LAS INSTRUCCIONES ORIGINALES
Dios provee de sus instrucciones a todas las criaturas de acuerdo con su plan para el mundo.
MATHEW KING,
Noble Red Man
[…] en nosotros recae la responsabilidad de seguir las instrucciones originales, las que nos entregó el creador.
Según una concepción indígena, todos los elementos del universo tienen que seguir una serie de instrucciones originales para poder mantener un orden equilibrado […]. Los pueblos vivían con arreglo a sus instrucciones originales, templadas y ordenadas por el mundo natural que los rodeaba.
GABRIELLE TAYAC, hija de Red Flame Tayac,
«Keeping the Original Instructions»,
Native Universe
Definitivamente, aquélla era la ruta panorámica, como Key había prometido. ¿O había sido una amenaza?
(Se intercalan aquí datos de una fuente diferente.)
/-- A branch with its target in integer arithmetic, as R126 gives it. -/
theorem branch_eq_ofInt (hmn : ownsPc mn = false) :
    branch mn f want rel s = .next { s with pc := if s.flag f = want then
      (BitVec.ofInt 16 ((s.pc.toNat : Int) + 2 + (if rel.toNat < 0x80 then (rel.toNat : Int) else rel.toNat - 0x100)))
      else s.pc + 2 } := by
  rw [branch_eq_setPc mn f want rel s hmn, relativeTarget_eq_ofInt, byte_toInt]
  rfl

/-- A taken branch with displacement 0xFE jumps to itself. -/
theorem branch_self {s : State} (hmn : ownsPc mn = false) (h : s.flag f = want) :
    branch mn f want 0xFE#8 s = .next s := by
  rw [branch_eq_setPc mn f want _ s hmn, if_pos h, relativeTarget_self]
  rfl

/-- Settles O20: BCC and BCS are the branches on the Carry flag. -/
theorem branchesOnCarry : Obligations.BranchesOnCarry :=
  fun s rel => ⟨branch_eq_ofInt .bcc .c false rel s rfl, branch_eq_ofInt .bcs .c true rel s rfl⟩

/-- Settles O21: BEQ and BNE are the branches on the Zero flag, and BNE of 0xFE jumps to itself. -/
theorem branchesOnZero : Obligations.BranchesOnZero :=
  ⟨fun s rel => ⟨branch_eq_ofInt .beq .z true rel s rfl, branch_eq_ofInt .bne .z false rel s rfl⟩,
    fun _ hz => branch_self .bne .z false rfl hz⟩

end Sys2Proof.Machine
end

section
/-! The flag operations (R170, R171): what a one-byte instruction that writes one flag answers. -/

namespace Sys2Proof.Machine

variable (mn : Mnemonic) (f : Flag) (b : Bool) (s : State)

/-- Pc advances by one when the mode takes no operand byte and the mnemonic does not own Pc (R129). -/
theorem advance_implied (hmn : ownsPc mn = false) : s.advance .implied mn = s.setPc (s.pc + 1) := by
  simp [State.advance, delta, hmn]

/-- The flag takes the value, the other flags keep theirs, and the next state differs in P and Pc only (R27). -/
theorem next_setFlag_advance_implied (hmn : ownsPc mn = false) :
    ∃ p', (.next ((s.advance .implied mn).setFlag f b) : Result) = .next { s with p := p', pc := s.pc + 1 } ∧
      getFlag p' f = b ∧ ∀ g, g ≠ f → getFlag p' g = s.flag g := by
  rw [advance_implied mn s hmn]
  exact ⟨putFlag s.p f b, rfl, flag_setFlag_same s f b, fun _ hg => flag_setFlag_other s hg b⟩

/-- Settles O22: CLC writes false to the Carry flag of the advanced state. -/
theorem clcClearsCarry : Obligations.ClcClearsCarry :=
  ⟨rfl, fun s => next_setFlag_advance_implied .clc .c false s rfl⟩

/-- Settles O23: SEC writes true to the Carry flag of the advanced state. -/
theorem secSetsCarry : Obligations.SecSetsCarry :=
  ⟨rfl, fun s => next_setFlag_advance_implied .sec .c true s rfl⟩

end Sys2Proof.Machine
end

section
/-! The jumps (R180, R181): what JMP and JSR answer. Neither keeps the Pc of the advance: JMP writes over it, and JSR's
advance is by 0. -/

namespace Sys2Proof.Machine

variable (s : State)

theorem setPc_advance (mode : Mode) (mn : Mnemonic) (v : Word) : (s.advance mode mn).setPc v = s.setPc v := rfl

theorem exec_jmpAbs (addr : Word) : exec (.jmpAbs addr) s = .next (s.setPc addr) :=
  congrArg Host.Outcome.next (setPc_advance s .absolute .jmp addr)

/-- Settles O24: the handler sets Pc to the operand, and setting Pc to the value it has changes no state. -/
theorem jmpSetsPc : Obligations.JmpSetsPc :=
  ⟨exec_jmpAbs, fun s => exec_jmpAbs s s.pc, fun _ => rfl⟩

theorem callTo_sp_eq_sub_two (ea : Word) : (callTo ea s).sp = s.sp - 2 := by
  rw [callTo_sp]
  bv_omega

/-- A call changes Pc, Sp and CPU memory, and no other component (R181). -/
theorem callTo_frame (ea : Word) :
    callTo ea s = { s with pc := ea, sp := (callTo ea s).sp, cpuMem := (callTo ea s).cpuMem } := rfl
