-- ==== Sys2Proof/Word.lean ====
section
/-! DEFINITION. The word types of the DTF-3260: bytes, 32-bit register words, 64-bit registers. -/

namespace Sys2Proof

/-- One byte. -/
abbrev Byte := BitVec 8

/-- One register word (00_scope R16: registers are accessed as aligned 32-bit words). -/
abbrev Word := BitVec 32

/-- One 64-bit register or key part. -/
abbrev DWord := BitVec 64

end Sys2Proof
end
A pesar de la distancia, Piscataway imponía por su belleza. Aves de todo tipo se mecían en la corriente al tiempo que las águilas planeaban en el cielo por encima de nuestras cabezas y varios cisnes descendían a punto de posarse sobre las aguas. A lo largo de las márgenes, árboles centenarios hendían sus retorcidas raíces en el río mientras los cañizales se abrazaban a la ribera.
Al doblar el recodo, el piloto viró hacia la orilla, apagó el motor y la embarcación acabó de acercarse impulsada por la corriente. Varios pasajeros de cubierta se volvieron hacia la cabina, ligeramente sorprendidos.
En ese momento vi que en la orilla había dos pescadores sentados en un tronco caído que sobresalía de la rocosa ribera, ataviados con sendos sombreros desgastados y adornados con adminículos de pesca varios. El hilo de las cañas de pescar se perdía en el agua. Uno de ellos se puso en pie cuando el barco empezó a acercarse a ellos empujado por la corriente y empezó a recoger el hilo.
—Amigos, hoy el río está bastante calmado —anunció el piloto por megafonía—, así que vamos a desembarcar a un par de naturalistas en el refugio de la reserva natural.
Un adolescente se acercó por el lado de babor y lanzó el grueso cabo.
—Ahora, si miran hacia la otra orilla en dirección norte —continuó el piloto—, río arriba, disfrutarán de una panorámica poco habitual de Jones Point que muy poca gente tiene la oportunidad de ver desde aquí. Ése es el lugar en que, el 15 de abril de 1791, el topógrafo Andrew Ellicott y el astrónomo afroamericano Benjamín Banneker colocaron el primer hito, el más meridional, con el que se empezó a delimitar la antigua Ciudad Federal, hoy en día Washington. A aquellos de ustedes familiarizados con la historia de los masones y la capital de nuestra nación, les complacerá compartir con sus amigos que este hito fue colocado siguiendo todo el ritual masónico tal como marcaba su tradición: con escuadra, plomada y nivel, y sobre el que posteriormente se derramaba trigo, aceite y vino.
Estaba consiguiendo desviar la atención de los pasajeros hacia otro lado que no fuera la parte posterior del barco con tal maestría que me habría sorprendido que alguien se acordara, o tan siquiera se hubiera percatado, de los pasajeros sin autorización que habían desembarcado en Piscataway. Imaginé que Key le habría prometido una caja de Chivas Regal junto con las horas de vuelo.
Los pescadores que nos esperaban nos atrajeron hacia ellos tirando del cabo y nos ayudaron a saltar al tronco gigante. A continuación, soltaron la cuerda y los cuatro avanzamos por la rocosa ribera hasta el abrigo que ofrecía la densa maleza de la orilla.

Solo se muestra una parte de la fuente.